Quebec-based Fractal Systems, for example, has developed and tested a system called Enhanced JetShear partial upgrading technology. In February, the company announced that JetShear can reduce diluent by 50 to 60 per cent and increase bitumen capacity in the pipeline by 20 to 25 per cent. The JetShear system relies on hydrodynamic cavitation and mild thermal cracking to structurally modify the bitumen’s asphaltene molecules at the extraction site and reduce its viscosity and bulk density. Fractal has said its technology, which includes proprietary jet nozzles, is now ready to be commercialized.

As well, Alberta Innovates has partnered with a number of companies whose partial upgrading technologies are at the demonstration scale, which requires an operation of 1,000 barrels per day, said Murray Gray, senior technical advisor of bitumen partial upgrading at Alberta Innovates. One company is MEG Energy, whose system will deliver pipeline-ready partially upgraded bitumen without using any diluents. Called HI-Q, the technology uses a combination of thermal cracking and deasphalting. Another is Nexen Energy, whose process, BituMax, also combines deasphalting with thermal cracking but in the reverse order of HI-Q. Husky Energy is taking a different tack. Its system blends the bitumen with some synthetic crude then processes the mixture.

“We expect that in two to three years’ time, we’ll have several new partial upgrading technologies that will be available for commercial deployment,” said Gray.

In these times of uncertainty, commercialization becomes challenging. According to the Canadian Association of Petroleum Producers, total capital spending at the oil sands shrunk to about $15 billion in 2016, down from about $34 billion in 2014.

“How do you invest capital in something that hasn’t been commercially proven?” said Millington. “The first company that comes out the gate with the new technology takes the most risk. So the question is how to de-risk some of this and speed up the process to commercialization.”
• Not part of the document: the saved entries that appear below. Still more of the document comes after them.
-- ==== Sys2Proof/Machine/Pipeline.lean ====
section
/-!
DEFINITION. A pass through a pipeline (R19, R22-R26, R177, R203, R237-R251): stamping, parsing, lookups, the action
stage, its waits for contexts and placement tables, and the close of the pass.
-/
namespace Sys2Proof.Machine

/-! ### Where packets go -/

/-- A packet's place in the order of R26: that of the packet it was copied from. -/
def Packet.ord (p : Packet) : Nat := p.origin.getD p.id

/-- Pipe die that owns an egress port (R350). -/
def dieOfPort (port : Nat) : Nat :=
  if port < 128 then port / 32 else if port < 160 then (port - 128) / 8 else if port < 168 then (port - 160) / 2 else port - 168

/-- Whole cells of a packet's bytes (R360). -/
def cells (n : Nat) : Nat := (n + 255) / 256 * 256

/-- The pipeline at an egress port's place: that of its port group, of its link, or its own. -/
def plOfPort (port : Nat) : Nat :=
  if port < 128 then plOfGroup (port / 4) else if port < 160 then plOfLink (port - 128)
  else if port < 168 then port - 160 else 2 * (port - 168)

/-- The transfer queue that a place lies in: from which pipe die to which (R13). -/
def inTransfer : Loc → Option (Nat × Nat)
  | .transfer a b _ => some (a, b)
  | .cross a b => some (a, b)
  | .steer a pl => if a = pl / 2 then none else some (a, pl / 2)
  | _ => none

/-- Bytes in the transfer queue from one pipe die to another (R13). -/
def Dev.transferBytes (d : Dev) (a b : Nat) : Nat :=
  d.pkts.foldl (fun n p => if inTransfer p.loc = some (a, b) then n + p.bytes.length else n) 0

/-- Whether the transfer queue of a place has room for a packet; a place in none has. -/
def Dev.transferRoom (d : Dev) (l : Loc) (n : Nat) : Bool := match inTransfer l with
  | some (a, b) => d.transferBytes a b + n ≤ 8 * 2 ^ 20
  | none => true

/-- The pipeline of a packet's ingress port. -/
def Packet.ingressPl (p : Packet) : Nat :=
  let v := p.ingress % 4096
  if p.ingress / 4096 = 1 then v / 4 else v % 128 / 16

/-- The packet moves to a place, behind everything already there. -/
def moveTo (p : Packet) (l : Loc) (d : Dev) : Dev :=
  { d with pkts := (d.pkts.filter fun x => x.id != p.id) ++ [{ p with loc := l }] }

/-- A packet ends here. -/
def endPacket (p : Packet) (d : Dev) : Dev := dropPacket p.id d

/-- The packet goes to a place, unless that is a transfer queue with no room for it (R13). `fresh` marks a copy, which gets
a number of its own. -/
def put (fresh : Bool) (p : Packet) (l : Loc) (d : Dev) : Dev :=
  if !d.transferRoom l p.bytes.length then d |> count (aPl p.ingressPl + 0x2500) |> when (!fresh) (endPacket p)
  else if fresh then addPacket { p with loc := l, origin := some p.ord } d
  else moveTo p l d

/-- Toward an egress port: into its traffic manager, or the transfer queue to its pipe die (R13, R22). -/
def toPort (fresh : Bool) (p : Packet) (port : Nat) (d : Dev) : Dev :=
  let a := p.pl / 2
  let b := dieOfPort port
  put fresh p (if a = b then .toTm port else .transfer a b port) d

/-- A packet that nothing takes: counted in its pipeline, and gone. -/
def noDest (fresh : Bool) (p : Packet) (d : Dev) : Dev := d |> plCount p 0x210C |> when (!fresh) (endPacket p)

/-- Toward a host link, unless its domain is off (R459). -/
def toHost (fresh : Bool) (p : Packet) (f : Nat) (d : Dev) : Dev :=
  if !d.hlOn f then d |> domainDrop |> when (!fresh) (endPacket p) else toPort fresh p (128 + f) d

/-- Toward a slice's host link: dropped for a CLOSING slice (R54), without destination where there is no slice. -/
def toSlice (fresh : Bool) (p : Packet) (s : Nat) (d : Dev) : Dev := match d.slice s with
  | none => noDest fresh p d
  | some x => if x.state = .closing then d |> plCount p 0x2508 |> when (!fresh) (endPacket p) else toHost fresh p x.fn d

/-- Members of a multicast group. -/
def RuleSet.members (r : RuleSet) (g : Nat) : List (List Byte) := chunks 8 ((mfind r.groups g).getD [])

/-- Send one packet or copy to its destination; groups are handled by `sendOut`. -/
def sendOne (fresh : Bool) (p : Packet) (d : Dev) : Dev := match p.dest with
  | .line port => if port < 128 then toPort fresh p port d else noDest fresh p d
  | .function f => if d.fnExists f then toHost fresh p f d else noDest fresh p d
  | .slice s => toSlice fresh p s d
  | .excFn f _ => if d.fnExists f then toHost fresh p f d else noDest fresh p d
  | .excSlice s _ => toSlice fresh p s d
  | .device => toPort fresh p (168 + p.pl / 2) d
  | _ => noDest fresh p d

/-- The copy that a member of a group takes (R247). -/
def memberCopy (p : Packet) (m : List Byte) : Packet :=
  let q := { p with dest := destOf (byteAt m 0) (le m 2 2), cls := byteAt m 1, copyList := le m 4 2, mcast := true }
  if byteAt m 0 = 2 then { q with slice := le m 2 2, billing := some (le m 2 2) } else q

/-- The egress port of a group's member; none where it names nothing. -/
def Dev.memberPort (d : Dev) (m : List Byte) : Option Nat := match destOf (byteAt m 0) (le m 2 2) with
  | .line port => if port < 128 then some port else none
  | .function f => if d.fnExists f then some (128 + f) else none
  | .slice s => (d.slice s).map fun x => 128 + x.fn
  | _ => none

/-- Replication on pipe die b: a copy for each member whose port the die owns (R13, R246). -/
def replicate (rs : RuleSet) (g b : Nat) (p : Packet) (d : Dev) : Dev :=
  each (rs.members g) (fun m e => match d.memberPort m with
    | some port => when (dieOfPort port == b) (sendOne true { memberCopy p m with pl := plOfPort port }) e
    | none => e) d

/-- Send a packet to its destination. A multicast packet is replicated on each pipe die that owns a member's port, and crosses
the welt to another die once; a member that names nothing has no destination. -/
def sendOut (rs : RuleSet) (p : Packet) (d : Dev) : Dev := match p.dest with
  | .group g =>
    let ms := rs.members g
    let a := p.pl / 2
    let dies := (List.range 4).filter fun b => b != a && ms.any fun m => (d.memberPort m).map dieOfPort == some b
    if ms.isEmpty then noDest false p d
    else d |> replicate rs g a p |> each (ms.filter fun m => (d.memberPort m).isNone) (fun m => sendOne true (memberCopy p m))
      |> each dies (fun b => put true p (.cross a b)) |> endPacket p
  | _ => sendOne false p d

/-! ### Exceptions (R193, R250, R251) -/

/-- Deliver a packet as an exception: to the owner's exception queue, or on the device exception path. -/
def deliverException (o : Option Owner) (reason : Nat) (p : Packet) (d : Dev) : Dev :=
  let p := { p with exception := reason, isExc := true }
  match o with
  | none => sendOne false { p with dest := .device } d
  | some o =>
    let q := (d.owner o).queue
    let d := match o with
      | .slice s => meter s 14 1 d
      | .function _ => d
    if q = 0xFFFF then sendOne false { p with dest := .device } d
    else match o with
      | .slice s => sendOne false { p with dest := .excSlice s q } d
      | .function f => sendOne false { p with dest := .excFn f q } d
In February, the Alberta Government announced at least a partial solution: $1 billion in loans and grants over the next eight years to help build partial upgrading facilities in the province. “We see the government’s partnership as being very important to help these technologies get over the barrier of demonstration at sufficient scale,” said Gray.

No one technology can solve all the oil sands challenges but “the potential is there for innovative technologies to dramatically transform the oil sands,” said Millington.